Assignments:  Office of Chief of Air Corps, 1 Feb 1940; 1 Photographic (later, 1 Mapping; 1 Photographic Charting) Group, 10 Jun 1941; 11 Photographic Group, 1 Dec 1943; 311 Photographic Wing, 5 Oct 1944; Second Air Force, 10 Nov 1944 (attached to Eighth Air Force, c. 9 Sep 1945); 311 Reconnaissance Wing, 4 Oct 1945 (attached to United States Army Strategic Air Forces, 4 Oct 1945; Far East Air Forces, 21 Nov 1945; VII Bomber Command, 10 Dec 1945; Eighth Air Force, Mar 1946; 1 Air Division, 7 Jun 1946); Far East Air Forces, 3 Feb 1947; Thirteenth Air Force (attached to 5 Reconnaissance Group), 11 Feb-10 Mar 1947. 6 Air Division, 15 Oct 1969; Thirteenth Air Force 15 Dec 1969; 405 Fighter Wing, 20 Apr 1970; 3 Tactical Fighter Wing, 16 Sep 1974; 6200 Tactical Fighter Training Group, 1 Jan 1980-30 Oct 1991. 30 Launch Group, 1 Dec 2003-.

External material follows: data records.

/-- RETURN FROM AN EXCEPTION (R291, R285): a parked group leaves its park and enters the ready set with its image; FAULTS is counted
down (R290). -/
def resumeGroup (s : State) (g : Nat) : State :=
  match s.group? g with
  | none => s
  | some x =>
    match x.place with
    | .faulted _ => (uncountFaults s g).modGroup g (fun x => { x with place := .saved, fetchFault := false, readyAt := s.time })
    | _ => s

/-! ### Ownership table (R231, R232) -/

def ownFind (s : State) (tenant addr : Nat) : Option Nat :=
  (s.owns.find? (fun o => o.tenant = tenant && o.addr = addr)).map (·.seq)
def ownDel (s : State) (tenant addr : Nat) : State :=
  { s with owns := s.owns.filter (fun o => !(o.tenant = tenant && o.addr = addr)) }
/-- Replace or add a record; false when the table is full. -/
def ownPut (s : State) (tenant addr seq : Nat) : State × Bool :=
  let s' := ownDel s tenant addr
  if s'.owns.length < Config.ownRecords then ({ s' with owns := { tenant := tenant, addr := addr, seq := seq } :: s'.owns }, true)
  else (s, false)

/-! ### The read-only cache (R90, R91) -/

/-- An invalidating event on a core, an acquire at device scope or wider or `ro.inv`: the core's read-only cache and its cluster's node cache
are emptied (R90, R91, R347). -/
def roInvalidate (s : State) (c : Nat) : State :=
  { s.modCore c (fun k => { k with roCache := [] }) with nodeCaches := kset (c / 8) [] s.nodeCaches }
/-- A number for a place. -/
def Loc.number : Loc → Nat
  | .ext a => 4 * a
  | .shm a => 4 * a + 1
  | .host a => 4 * a + 2
  | .peer d t o => 4 * peerKey d t o + 3
  | .ls _ o => 4 * o
/-- A byte as a unit that serves no group reads it: free where it lies in a unit with an uncorrectable error, for which the rules name only what a
group meets (R297, R395; log 28). -/
def hwByte (s : State) (l : Loc) : Byte := if poisoned s l 1 true then BitVec.ofNat 8 (Config.free s.draw (4 * l.number + 3)) else rdByte s l
/-- Bytes of a virtual range as such a unit, an output or a ring's own logic, reads them. -/
def hwRd (s : State) (who : Who) (va n : Nat) : List Byte :=
  (pagesOf va n).flatMap (fun p =>
    match resolve s who p.1 1 {} with
    | .ok l => if poisoned s l p.2 true then (List.range p.2).map (fun i => hwByte s (l.plus i)) else rdBytes s l p.2
    | .error _ => List.replicate p.2 0)
/-- A read through a cache that holds bytes as they stood: what it holds for a place, where that is newer than a stamp, may stand; else the
bytes in memory are read, and the cache holds them (R90; log 6). Equal reads of one step agree (R69). -/
def cacheRead (s : State) (cache : List RoLine) (since : Nat) (l : Loc) (n : Nat) : List RoLine × List Byte :=
  let now := rdBytes s l n
  match cache.find? (fun b => b.at_ == l && decide (b.bytes.length = n) && decide (since < b.stamp)) with
  | some b =>
    if b.bytes ≠ now ∧ s.choice 1 l.number = true then (cache, b.bytes)
    else ({ at_ := l, bytes := now, stamp := s.draw } :: cache.filter (fun x => !(x.at_ == l && decide (x.bytes.length = n))), now)
  | none => ({ at_ := l, bytes := now, stamp := s.draw } :: cache.filter (fun x => !(x.at_ == l && decide (x.bytes.length = n))), now)
/-- What a task's read-only path may return is no older than the task's start (R90). -/
def roSince (s : State) (seq : Nat) : Nat := ((s.task? seq).map (·.started)).getD 0
/-- A cache reads bytes on its own; fetched code is a whole line of 64 bytes, and stands under the publications so far (R90, R115, R347; logs 6
and 42). -/
def capture (s : State) (c : Capture) : State :=
  let keep (ls : List RoLine) : List RoLine :=
    { at_ := c.at_, bytes := rdBytes s c.at_ c.n, stamp := s.draw } :: ls.filter (fun x => !(x.at_ == c.at_ && decide (x.bytes.length = c.n)))
  match c.cache with
  | .core k => s.modCore k (fun x => { x with roCache := keep x.roCache })
  | .nodes k => { s with nodeCaches := kset k (keep (kget [] k s.nodeCaches)) s.nodeCaches }
  | .code => { s with codeLines := s.codeLines ++ [{ at_ := c.at_, bytes := rdBytes s c.at_ 64, stamp := s.nextSeq }] }
/-- A scope of device or wider (R91). -/
def Scp.wide : Scp → Bool
  | .dev | .dom | .sys => true
  | _ => false
/-- The effect of an acquire on the issuing core's read-only cache. -/
def acquire (s : State) (core : Nat) (scp : Scp) : State := if Scp.wide scp then roInvalidate s core else s

/-! ### Barrier objects (R87, R216) -/

/-- BoAdd: PHASE in bit 63, EXPECT in [62:32], ARRIVED in [31:0]. -/
def boAdd (x n : Nat) : Nat :=
  let ph := x / 2 ^ 63
  let ex := x / 2 ^ 32 % 2 ^ 31
  let a := x % 2 ^ 32 + n
  if ex ≤ a then (1 - ph) * 2 ^ 63 + ex * 2 ^ 32 + (a - ex) % 2 ^ 32 else ph * 2 ^ 63 + ex * 2 ^ 32 + a % 2 ^ 32

/-- Complete a transfer (R213): write the token (Table 13.10) and wake the wave, or add the byte count to the barrier object, with the
walker's marks of a write (R64). -/
def complete (s : State) (c : Completion) (bytes : Nat) : State :=
  match c with
  | .none => s
  | .token k r => s.modWave k (fun w =>
      { wrS w r (w64 (2 ^ 56 + bytes % 2 ^ 31)) with
        tokenPend := w.tokenPend.erase r, wait := if w.wait = .token then .none else w.wait })
  | .bo tenant va l => wrN (touch s tenant va true) l 8 (boAdd (rdN s l 8) bytes)
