-- ==== Sys2Proof/Machine/Tasks.lean ====
section
/-! DEFINITION. Tasks: publication (R19 to R22, R42, R400), dependence counters (R234, R304), retirement (R23), owners of waits (R46),
the end of a group (R293), and kills (R294). -/

set_option linter.unusedVariables false

namespace Sys2Proof.Machine

/-! ### Fields of a launch record (Table 3.1) -/

def recImage (t : Task) : Word := w64 (bitsAt t.rec64 0 56)
def recReplay (t : Task) : Bool := t.rec64.getLsbD 64
def recLs (t : Task) : Nat := bitsAt t.rec64 65 10
def recRegs (t : Task) : Nat := bitsAt t.rec64 75 11
def recCrew (t : Task) : Nat := bitsAt t.rec64 86 4
def recWaves (t : Task) : Nat := bitsAt t.rec64 90 6
def recGroups (t : Task) : Nat := bitsAt t.rec64 96 32
def recRole (t : Task) : Word := w64 (bitsAt t.rec64 128 64)
def recPart (t : Task) : Nat := bitsAt t.rec64 226 2
def recPrio (t : Task) : Nat := bitsAt t.rec64 228 3
def recAcc (t : Task) : Nat := bitsAt t.rec64 231 9
def recDep (t : Task) : Nat := bitsAt t.rec64 256 56
def recSucc (t : Task) : Nat := bitsAt t.rec64 320 56
def recSuccN (t : Task) : Nat := bitsAt t.rec64 376 8
def recArg (t : Task) : Word := w64 (bitsAt t.rec64 448 64)

/-- The fields of a launch record that break R21, by lowest bit. -/
def recBad (r : BitVec 512) : List Nat :=
  let f (lo n : Nat) : Nat := bitsAt r lo n
  let inSh (a : Nat) : Bool := inShared a
  (if f 0 8 ≠ 0 then [0] else []) ++ (if f 56 8 ≠ 1 then [56] else []) ++ (if 512 < f 65 10 then [65] else []) ++
  (if f 75 11 % 8 ≠ 0 ∨ f 75 11 < 8 ∨ 1536 < f 75 11 ∨ 2048 < f 90 6 * f 75 11 then [75] else []) ++
  (if f 86 4 = 0 ∨ 8 < f 86 4 ∨ f 96 32 % f 86 4 ≠ 0 then [86] else []) ++ (if f 90 6 = 0 ∨ 32 < f 90 6 then [90] else []) ++
  (if f 96 32 = 0 then [96] else []) ++ (if f 192 34 ≠ 0 then [192] else []) ++ (if f 226 2 = 3 then [226] else []) ++
  (if 256 < f 231 9 then [231] else []) ++
  (if f 256 56 ≠ 0 ∧ (f 256 56 % 16 ≠ 0 ∨ inSh (f 256 56) = false) then [256] else []) ++ (if f 312 8 ≠ 0 then [312] else []) ++
  (if f 376 8 ≠ 0 ∧ f 320 56 % 8 ≠ 0 then [320] else []) ++
  (if f 384 56 ≠ 0 ∧ (f 384 56 % 8 ≠ 0 ∨ inSh (f 384 56) = false) then [384] else []) ++ (if f 440 8 ≠ 0 then [440] else [])

/-! ### Records -/

/-- MAX_CREW (Table 1.4). -/
def maxCrew (s : State) : Nat := bitsAt s.caps.dev 36 4
def minCluster (s : State) : Nat := bitsAt s.caps.dev 32 4

/-- A completion record (Table 23.8). -/
def complBits (time : Nat) (result pkt : Word) (index : Nat) (tag : BitVec 32) (ring op status : Nat) : BitVec 512 :=
  packBits 512 [(32, 8, status), (40, 8, op), (48, 14, ring), (256, 32, tag.toNat), (288, 32, index), (320, 64, pkt.toNat),
    (384, 64, result.toNat), (448, 64, time)]
/-- Write a task's completion record to the CSTREAM of its ring (R23, Table 23.8). -/
def taskRecord (s : State) (t : Task) (status : Nat) : State :=
  let q := s.ring t.ring
  streamEntry s q.func q.cstream (complBits s.ns (w64 t.seq) t.src.pkt t.src.index t.src.tag t.ring 1 status) t.src.irq

/-- A record the front end writes for a task (R399). -/
def feRecord (t : Task) (cause : Cause) (info0 info1 : Word) : Record :=
  { cause := cause, seq := t.seq, tenant := t.tenant, info0 := info0, info1 := info1, irq := t.src.irq }

/-! ### Readiness -/

/-- Entries of the launch table in use (R303). -/
def launchUsed (s : State) : Nat := (s.tasks.filter (fun p => p.2.state == .ready)).length
def launchFull (s : State) : Bool := decide (Config.launchEntries ≤ launchUsed s)

/-- A task refused after publication settles (R42): counted in its family's FAULTS unless the family is what could not be reached. -/
def refuseTask (s : State) (q : Nat) (reach : Bool) : State :=
  match s.task? q with
  | none => s
  | some t =>
    let s := s.modTask q (fun t => { t with state := .refused, segs := 0 })
    let s := if recFamily t ≠ 0 ∧ reach then
        ((familyUpdate s t.ring t.tenant (recFamily t) (famAddFaults 1) (feRecord t .pageNotPresent 0 0)).1).modTask q
          (fun t => { t with faultCounted := true })
      else s
    taskRecord s t 2

/-- A task enters its ready queue (R303): in declared-occupancy mode with its segments reserved, or refused (R42, R323). -/
def makeReady (s : State) (q : Nat) : State :=
  match s.task? q with
  | none => s
  | some t =>
    let docc := (s.ring t.ring).docc
    let n := cdiv (recQocc t) 1024
    if docc ∧ ¬ segFits s n then
      refuseTask (errorRecord s t.ring (feRecord t .qoccRefused (w64 (recQocc t)) (w64 (1024 * (s.devCfg.segLimit - segUsed s))))) q true
    else
      { s with tickets := s.tickets + 1 }.modTask q
        (fun t => { t with state := .ready, segs := if docc then n else 0, readyAt := s.time })

/-- A task whose counter reached 0: ready, or waiting for a launch-table entry behind those released before it (R303, R304). -/
def releaseTask (s : State) (q : Nat) : State :=
  match s.task? q with
  | some t =>
    if t.state ≠ .armed ∨ s.releasedQ.contains q then s
    else if launchFull s || !s.releasedQ.isEmpty then { s with releasedQ := s.releasedQ ++ [q] }
    else makeReady s q
  | none => s

/-- Released tasks take entries as they free, in the order their counters reached 0 (R303, R304); a task killed since never becomes ready. -/
def drainTasks : List Nat → State → State
  | [], s => { s with releasedQ := [] }
  | q :: r, s =>
    if launchFull s then { s with releasedQ := q :: r }
    else drainTasks r (if (s.task? q).map (·.state) = some .armed then makeReady s q else s)
def drainReleased (s : State) : State := drainTasks s.releasedQ s

/-- Decrement a counter object at its bank (R234, R304): the state, the task released, and whether COUNT was already 0. -/
def depDecrement (s : State) (l : Loc) : State × Option Nat × Bool :=
  let c := rdN s l 4
  let task := rdN s (l.plus 8) 8
  if c = 0 then (s, none, true)
  else (wrN s l 4 (c - 1), if c = 1 ∧ task ≠ 0 then some task else none, false)

/-! ### Publication -/

inductive PubRes where
  | ok (s : State) (seq : Nat)
  | refused (s : State)
  | wait
  deriving Repr

/-- Publish a record as a task (R19 to R22, R16, R42, R400); `base` fills the record of a refusal (R399). CREW is held to MAX_CREW here alone:
a task published before MAX_CREW fell stays in the ready set (log 90). -/
def publish (s : State) (rec64 : BitVec 512) (at_ : Word) (tenant ring depth : Nat) (parent : Option Nat) (src : Source) (chain : Option Nat)
    (base : Record) : PubRes :=
  let q := s.nextSeq
  let t : Task := { seq := q, tenant := tenant, ring := ring, depth := depth, parent := parent, rec64 := rec64, chain := chain, src := src,
                    born := s.cycle, root := (parent.bind (fun p => (s.task? p).map (·.root))).getD q }
  match (recBad rec64).min? with
  | some b => .refused (errorRecord s ring { base with cause := .recordInvalid, tenant := tenant, info0 := at_, info1 := w64 b })
  | none =>
    if maxCrew s < recCrew t then
      .refused (errorRecord s ring { base with cause := .crewUnplaceable, tenant := tenant, info0 := w64 (recCrew t), info1 := w64 (maxCrew s) })
    else
      let dep := recDep t
      let armAt := checkObj s { tenant := tenant } dep 16 16 { rd := true, wr := true }
      let readyNow : Bool := decide (dep = 0) || (match armAt with
        | .ok l => decide (rdN s l 4 = 0)
        | .error _ => false)
      if readyNow && launchFull s then .wait
      else
        let s : State := { s with nextSeq := q + 1, tasks := kset q t s.tasks }
        let fam : State × Bool :=
          if recFamily t = 0 then (s, true)
          else familyUpdate s ring tenant (recFamily t) (famAddOut 1) (feRecord t .pageNotPresent 0 0)
        if !fam.2 then .ok (refuseTask fam.1 q false) q
        else
          let s := fam.1
          if dep = 0 then .ok (makeReady s q) q
          else match armAt with
            | .error e =>
              .ok (refuseTask (errorRecord s ring { feRecord t e.cause (w64 dep) e.info1 with tenant := tenant }) q true) q
            | .ok l =>
              let s := wrN (touch s tenant dep true) (l.plus 8) 8 q
              .ok (if readyNow then makeReady s q else s) q

/-! ### Owners (R46, R232, Table 3.2) -/

/-- The owner of a wait: a task, or an unstarted spawned thread by its place in the waiting list. -/
inductive Owner where
  | task (q : Nat) | thread (i : Nat)
  deriving DecidableEq, Repr

/-- The task that an owner is, or is a thread of. -/
def Owner.task? (s : State) : Owner → Option Nat
  | .task q => some q
  | .thread i => (s.threads[i]?).map (·.seq)

/-- The ownership record of an address, unless it names a retired task (R232). -/
def ownRecord (s : State) (tenant addr : Nat) : Option Nat :=
  match ownFind s tenant (addr / 4 * 4) with
  | some q => match s.task? q with
    | some t => if t.state = .done then none else some q
    | none => some q
  | none => none
/-- A lookup removes a record that names a retired task (R232). -/
def ownSweep (s : State) (tenant addr : Nat) : State :=
  match ownFind s tenant (addr / 4 * 4), ownRecord s tenant addr with
  | some _, none => ownDel s tenant (addr / 4 * 4)
  | _, _ => s

/-- The oldest unstarted child of a family: a task none of whose groups has started, or a spawned thread whose wave has not (R46, R237). Of
children made in one cycle a task comes before a thread, and both by their place in the lists (log 75). -/
def oldestChild (s : State) (tenant fam : Nat) : Option Owner :=
  let ts := (s.tasks.filter (fun p => p.2.tenant == tenant && decide (recFamily p.2 = fam) && (p.2.state == .armed || p.2.state == .ready) &&
    p.2.next == 0)).map (fun p => (p.2.born, Owner.task p.1))
  let hs := (s.threads.mapIdx (fun i t => (t, i))).filterMap (fun (x : Thread × Nat) =>
    if x.1.cont || decide (x.1.info.family ≠ fam) || ((s.task? x.1.seq).map (·.tenant)) != some tenant then none
    else some (x.1.stamp, Owner.thread x.2))
  ((ts ++ hs).foldl (fun (a : Option (Nat × Owner)) x => match a with
    | some y => if x.1 < y.1 then some x else a
    | none => some x) none).map (·.2)

/-- The owner of a helping wait on an address, in the order of R46. -/
def waitOwner (s : State) (who : Who) (wait : Wait) (addr : Nat) : Option Owner :=
  match ownRecord s who.tenant addr with
  | some q => some (.task q)
  | none =>
    match wait with
    | .lock =>
      let q := leNat (rdVa s who (addr + 8) 8)
      if q = 0 then none else some (.task q)
    | .dqPop =>
      let d := dqAt s who addr
      let e := leNat (rdVa s who (d.entry (dqWord s who d.pub)) 16)
      if e % 4 = 1 ∧ e / 2 ^ 64 ≠ 0 then some (.task (e / 2 ^ 64)) else none
    | .joinFamily => oldestChild s who.tenant addr
    | _ => none

/-- The helping waits of R45. -/
def Wait.helps : Wait → Bool
  | .tag | .lock | .dqPush | .dqPop | .joinFamily | .bo => true
  | _ => false

inductive OwnerState where
  | unstarted | parked | running | done | faulted
  deriving DecidableEq, Repr

def taskGroups (s : State) (q : Nat) : List (Nat × Group) := s.groups.filter (fun p => p.2.seq == q && p.2.origin == .grid)
/-- Whether a group is set aside: off its core, or on it with every wave left evicted (R52, R287). -/
def setAside (s : State) (gid : Nat) (g : Group) : Bool :=
  g.core?.isNone || (s.wavesOf gid).all (fun p => p.2.ended || p.2.evicted)
/-- Table 3.2; a killed or refused task, and a number that names none, is neither retired nor faulted: the waiter sleeps (log 34). -/
def ownerState (s : State) (q : Nat) : OwnerState :=
  match s.task? q with
  | none => .running
  | some t =>
    let gs := taskGroups s q
    if t.state = .done then .done
    else if gs.any (fun p => match p.2.place with
      | .faulted _ => true
      | _ => false) then .faulted
    else if t.state = .armed ∨ (t.state = .ready ∧ t.next = 0) then .unstarted
    else if !gs.isEmpty && gs.all (fun p => setAside s p.1 p.2) then .parked
    else .running

/-! ### The end of a group (R293, R341, R225, R53) -/

/-- Break a lock of the list: STATE changes, HOLDER and TASK stay (R225). -/
def breakLock (who : Who) (st : Nat) (s : State) (va : Nat) : State :=
  let x := leNat (rdVa s who va 8)
  wrVa s who va (leBytes 8 (x % 2 ^ 62 + st * 2 ^ 62))

/-- Whether a transfer's destination lies outside the group's local store and feeds (R293). -/
def Xfer.outside (x : Xfer) : Bool :=
  match x.kind with
  | .cpOut | .accSt | .dqPush => true
  | .cpLl => !inLocal x.dense.toNat
  | _ => false

/-- A transfer of an exiting group: completed when its destination lies outside, abandoned with a record where it fails (R212, R293). -/
def endXfer (ring : Nat) (s : State) (x : Xfer) : State :=
  if x.outside then
    (let r := xferRun (x.bytes + 1) s x
     match r.2.2 with
     | none => finishXfer r.1 r.2.1
     | some e =>
       let s : State := { r.1 with xfers := kdel x.id r.1.xfers }
       let s := if x.kind = .dqPush then dqPublish s (x.who s) (dqAt s (x.who s) x.queue.toNat) x.ticket 2 else s
       errorRecord s ring { cause := e.cause, core := x.core, tenant := x.tenant, seq := x.seq, gid := x.gid, info0 := e.info0, info1 := e.info1 })
  else { s with xfers := kdel x.id s.xfers }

Stations:  Bolling Field, DC, 1 Feb 1940; Bradley Field, CT, 5 Dec 1941; MacDill Field, FL, 15 Jan 1944 (deployed to Accra, Gold Coast, British West Africa, 11 Mar-13 Oct 1944); Smoky Hill AAFld, KS, 26 Oct 1944-31 Jul 1945; Kadena, Okinawa, 9 Sep 1945; Clark Field, Philippines, 11 Feb-10 Mar 1947. Clark AB, Philippines, 15 Oct 1969-30 Oct 1991. Vandenberg AFB, CA, 1 Dec 2003-.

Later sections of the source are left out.